Chad: “The children are suffering most” (VIDEO)

11 June, 2014
1 May 2014, Gaoui, Chad: Zara's family ran a dozen shops at the market in the Central African capital, Bangui. All were looted and destroyed, several of her family members were killed. "People are still dying. Only yesterday I learned that my brother-in-law was killed. It's so inhumane." Credit: OCHA/Ivo Brandau
1 May 2014, Gaoui, Chad: Zara's family ran a dozen shops at the market in the Central African capital, Bangui. All were looted and destroyed, several of her family members were killed. "People are still dying. Only yesterday I learned that my brother-in-law was killed. It's so inhumane." Credit: OCHA/Ivo Brandau

When violence broke out in the Central African Republic, thousands of Chadians had to flee back to their country of origin. Most families had lived in Central Africa for generations.
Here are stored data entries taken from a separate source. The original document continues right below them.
-- ==== Sys2Proof/Machine/Time.lean ====
section
/-! DEFINITION. The Timebase (05): counting, START, STOP, SETTIME and the end of its re-sort, and the SYNC input. -/

namespace Sys2Proof.Machine

/-- At START a filter whose edge select is not OFF begins to work, STABLE at the present level (R119). -/
def Channel.atStart (c : Channel) (level : Bool) : Channel :=
  match c.edge with
  | .off => c
  | .rise | .fall | .both => { c with filter := .stable level }

/-- START's owner (R94, R119). -/
def startCommand (s : State) : State :=
  if s.timebase.running then s.finish .state
  else
    match prescalerArg (s.arg 0) with
    | none => s.finish .range
    | some p =>
      ((s.withTimebase { s.timebase with prescaler := p, running := true, phase := some 0 }).mapChannels
        fun k c => c.atStart (s.inputLevel k)).finish .ok

/-- START, code 0x20 (R94). -/
def execStart (s : State) : Host.Outcome State Fault Refusal :=
  .next (s.writeCmdByte 0x20 startCommand)

/-- The Timebase stops, as by STOP or the first stage of SOFT_RESET; an acceptance taken before has made its trigger arm
(R34, R95, R106, R128). -/
def State.stopRunning (s : State) : State := s.takeArms.stopTimebase

/-- STOP's owner (R95, R119). -/
def stopCommand (s : State) : State :=
  if s.timebase.running then s.stopRunning.finish .ok else s.finish .state

/-- STOP, code 0x21 (R95). -/
def execStop (s : State) : Host.Outcome State Fault Refusal :=
  .next (s.writeCmdByte 0x21 stopCommand)

/-- T and E take new values (R97). -/
def State.loadTime (s : State) (t : Tick) (e : BitVec 16) : State :=
  s.withTimebase { s.timebase with t := t, e := e }

/-- SETTIME's owner (R97 to R99). KEEP_ABSOLUTE leaves its re-sort in flight, T and E at their old values; a fire taken
before STOP has ended by then, since no insertion is asked of the list during the re-sort (R34, log 24). -/
def settimeCommand (s : State) : State :=
  if s.timebase.running then s.finish .state
  else
    match timeModeArg (s.arg 6) with
    | none => s.finish .range
    | some .keepDistance =>
      ((s.shiftStored (s.argTime - s.now)).loadTime s.argTime s.argEpoch).finish .ok
    | some .keepAbsolute => s.endFire.work (.resort s.argTime s.argEpoch)

/-- SETTIME, code 0x22 (R97). -/
def execSettime (s : State) : Host.Outcome State Fault Refusal :=
  .next (s.writeCmdByte 0x22 settimeCommand)

/-- RESORT_COMPLETE: the list takes its new order in the happening in which T and E take their new values (R33,
R99). -/
def execResortComplete (s : State) : Host.Outcome State Fault Refusal :=
  .next (match s.cmd.inHand with
    | some (.resort t e) => ((s.withPlist (s.resorted t)).loadTime t e).finish .ok
    | _ => s)

/-- A marker bit has gone from 0 to 1 between two values of T (R103). -/
def markRises (marker : Option (Fin 32)) (old new : Tick) : Bool :=
  match marker with
  | some b => !old.getLsbD b && new.getLsbD b
  | none => false

/-- An entry that is past by 2^31 as T counts on has become due and stays due (R37, log 7). -/
def State.keepDue (s : State) : State :=
  s.withPlist (s.plist.map fun e =>
    if signedDistance (s.slot e.slot).due s.now = -2147483648 then { e with keptDue := true } else e)

/-- A counting tick (R93, R103). -/
def State.takeTick (s : State) : State :=
  let t := s.now + 1
  let e := if t = 0 then s.timebase.e + 1 else s.timebase.e
  ((s.keepDue).withTimebase { s.timebase with t := t, e := e, phase := some 0 }).postIf t
    (if markRises s.timebase.marker s.now t then some .mark else none)

/-- TICK: T counts while the Timebase is RUNNING (R93). -/
def execTick (s : State) : Host.Outcome State Fault Refusal :=
  .next (if s.timebase.running then s.takeTick else s)

/-- An honoured SYNC edge (R100, R101). -/
def State.takeSync (s : State) : State :=
  let new := s.timebase.syncVal
  let shifted := (s.shiftStored (new - s.now)).shiftFilters (new - s.now)
  (shifted.withTimebase { s.timebase with t := new, phase := some 0 }).post new (.synced s.now)

/-- SYNC_EDGE: a rising edge is honoured while RUNNING with SYNC enable on (R100). -/
def execSyncEdge (s : State) : Host.Outcome State Fault Refusal :=
  .next (if s.timebase.running && s.timebase.syncEnable then s.takeSync else s)

end Sys2Proof.Machine
end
The returnees have witnessed terrible violence. They lost their homes and belongings and need help to reintegrate in a country they left a long time ago.
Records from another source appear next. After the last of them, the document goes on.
/-! ### Timebase, Dispatcher, Clock Unit (R33, R53, R91, R108, R113) -/

/-- A prescaler phase is held exactly while RUNNING, a marker selects one of the bits 8 to 31, and the Timebase is
STOPPED while a re-sort is in flight and while SOFT_RESET is (R33, R91, R97, R106). -/
def TimebaseSound (s : State) : Prop :=
  (s.timebase.phase.isSome = s.timebase.running)
    ∧ (∀ b, s.timebase.marker = some b → 8 ≤ b.val)
    ∧ (∀ t e, s.cmd.inHand = some (.resort t e) → s.timebase.running = false)
    ∧ (∀ stage, s.cmd.inHand = some (.softReset stage) → s.timebase.running = false)

/-- SOFT_RESET has emptied the Slot Table: its fourth stage is behind it (R150). -/
def ResetStage.pastSlots : ResetStage → Bool
  | .endOfFire | .capture | .slots => false
  | .groups | .lines | .clock | .time | .queue | .completion => true

/-- The descriptor copy of a fire is the descriptor of its slot until stage five (R38); no fire is in progress during a
re-sort (R34), nor in SOFT_RESET after its second stage; the slots are EMPTY in SOFT_RESET after its fourth (R150). -/
def FireSound (s : State) : Prop :=
  (∀ c stage, s.dispatcher = .firing c stage → s.unplaced = some c.slot → (s.slot c.slot).desc = c.desc)
    ∧ (∀ t e, s.cmd.inHand = some (.resort t e) → s.dispatcher = .idle)
    ∧ (∀ stage, s.cmd.inHand = some (.softReset stage) → stage ≠ .endOfFire → s.dispatcher = .idle)
    ∧ (∀ stage, s.cmd.inHand = some (.softReset stage) → stage.pastSlots = true →
        ∀ i : SlotId, (s.slot i).state = .empty)

/-- The monitor's state is fixed by the source and the switch state (R108); while DEGRADED is raised the source is
INT (R113); a gap is measured exactly while the monitor is not IDLE; a count stays below 64 (R107). -/
def ClockSound (c : Clock) : Prop :=
  (c.source = .int → c.switching = .none → c.monitor = .idle)
    ∧ (c.source = .int → c.switching.isPending = true → ∃ n, n < 64 ∧ c.monitor = .confirming n)
    ∧ (c.source = .ext → c.switching = .none ∧ c.monitor = .watching)
    ∧ (c.degraded = true → c.source = .int)
    ∧ (c.gap = none ↔ c.monitor = .idle)

/-! ### Capture Unit (R117, R118, R123, R125) -/

/-- The filter of a channel whose input is at `level`: it is STABLE while it does not work; STABLE is always at the
input's level; QUALIFYING is away from it, with an acceptance time F after the candidate stamp (R117); no trigger arm is
still to come while the Timebase is STOPPED (R34). -/
def ChannelSound (c : Channel) (level running : Bool) : Prop :=
  ((running = false ∨ c.edge = .off) → c.filter = .stable level)
    ∧ (∀ l, c.filter = .stable l → l = level)
    ∧ (∀ l stamp accept, c.filter = .qualifying l stamp accept →
        l = !level ∧ accept = stamp + c.filterLength.setWidth 32)
    ∧ (running = false → c.arm = none)

/-- Every channel is sound. -/
def ChannelsSound (s : State) : Prop :=
  ∀ k : ChannelId, ChannelSound (s.channel k) (s.inputLevel k) s.timebase.running

/-- The capture FIFO holds at most 16 records, the watermark is 1 to 16, and the latch counts 0 to 15 left (R123,
R125). -/
def FifoSound (s : State) : Prop :=
  s.capture.fifo.length ≤ 16 ∧ 1 ≤ s.capture.watermark ∧ s.capture.watermark ≤ 16 ∧ s.capture.latch.left ≤ 15

/-! ### Notification Queue (R133) -/

/-- An OVERFLOW entry (R130). -/
def Notification.isOverflow (n : Notification) : Bool :=
  match n.body with
  | .overflow _ => true
  | .fire _ | .chainMiss _ _ | .triggerMiss _ _ | .guardTrip _ | .patternEmpty _ | .mark | .synced _ => false
  | .captureLevel _ | .captureLost _ | .clockSwitched _ | .clockFail | .clockLoss | .cmdDone _ _ => false

/-- No two OVERFLOW entries stand next to each other (R133). -/
def overflowsApart : List Notification → Bool
  | [] => true
  | [_] => true
  | a :: b :: rest => !(a.isOverflow && b.isOverflow) && overflowsApart (b :: rest)

/-- The queue holds at most 32 entries, any entry in the 32nd place is an OVERFLOW entry, and no two OVERFLOW entries
stand next to each other (R133). -/
def QueueSound (q : List Notification) : Prop :=
  q.length ≤ 32 ∧ (∀ n, q[31]? = some n → n.isOverflow = true) ∧ overflowsApart q = true

/-! ### Serial Port (R153, R154) -/

/-- A frame is in progress only while CSN is low and RSTN high, and SDO drives only in READ (R153, R154). -/
def PortSound (s : State) : Prop :=
  (s.port.frame ≠ .idle → s.pins.csnLow = true ∧ s.pins.rstnLow = false)
    ∧ (s.port.sdo.isSome = true → s.port.frame = .read)

/-- All of these together: what every state that a run from reset reaches satisfies. -/
def StateSound (s : State) : Prop :=
  ListMatchesSlots s ∧ ListInOrder s ∧ SlotsSound s ∧ SuspensionSound s ∧ LinesSound s ∧ TimebaseSound s
    ∧ ClockSound s.clock ∧ ChannelsSound s ∧ FifoSound s ∧ QueueSound s.queue.entries ∧ PortSound s
    ∧ FireSound s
More than 4,000 returnees have found refuge in Gaoui, 10 km outside the Chadian capital N'Djamena. This site, designated by the Government, will host the returnees for up to a year.

Living conditions are harsh. Temperatures are soaring, the dust is everywhere. The tents are torn apart by strong winds, and the approaching rainy season threatens to flood the camp.

The UN and its partners are doing their best to help, but they are hampered by a lack of funding. Not all returnees have received food assistance. And while some teachers are present on the site, more resources are needed to allow children to return to school.

Zara is one of the returnees living on the site in Gaoui. In Bangui, the capital of the Central African Republic, her family ran a dozen small shops. Now all they have is a rented sewing machine.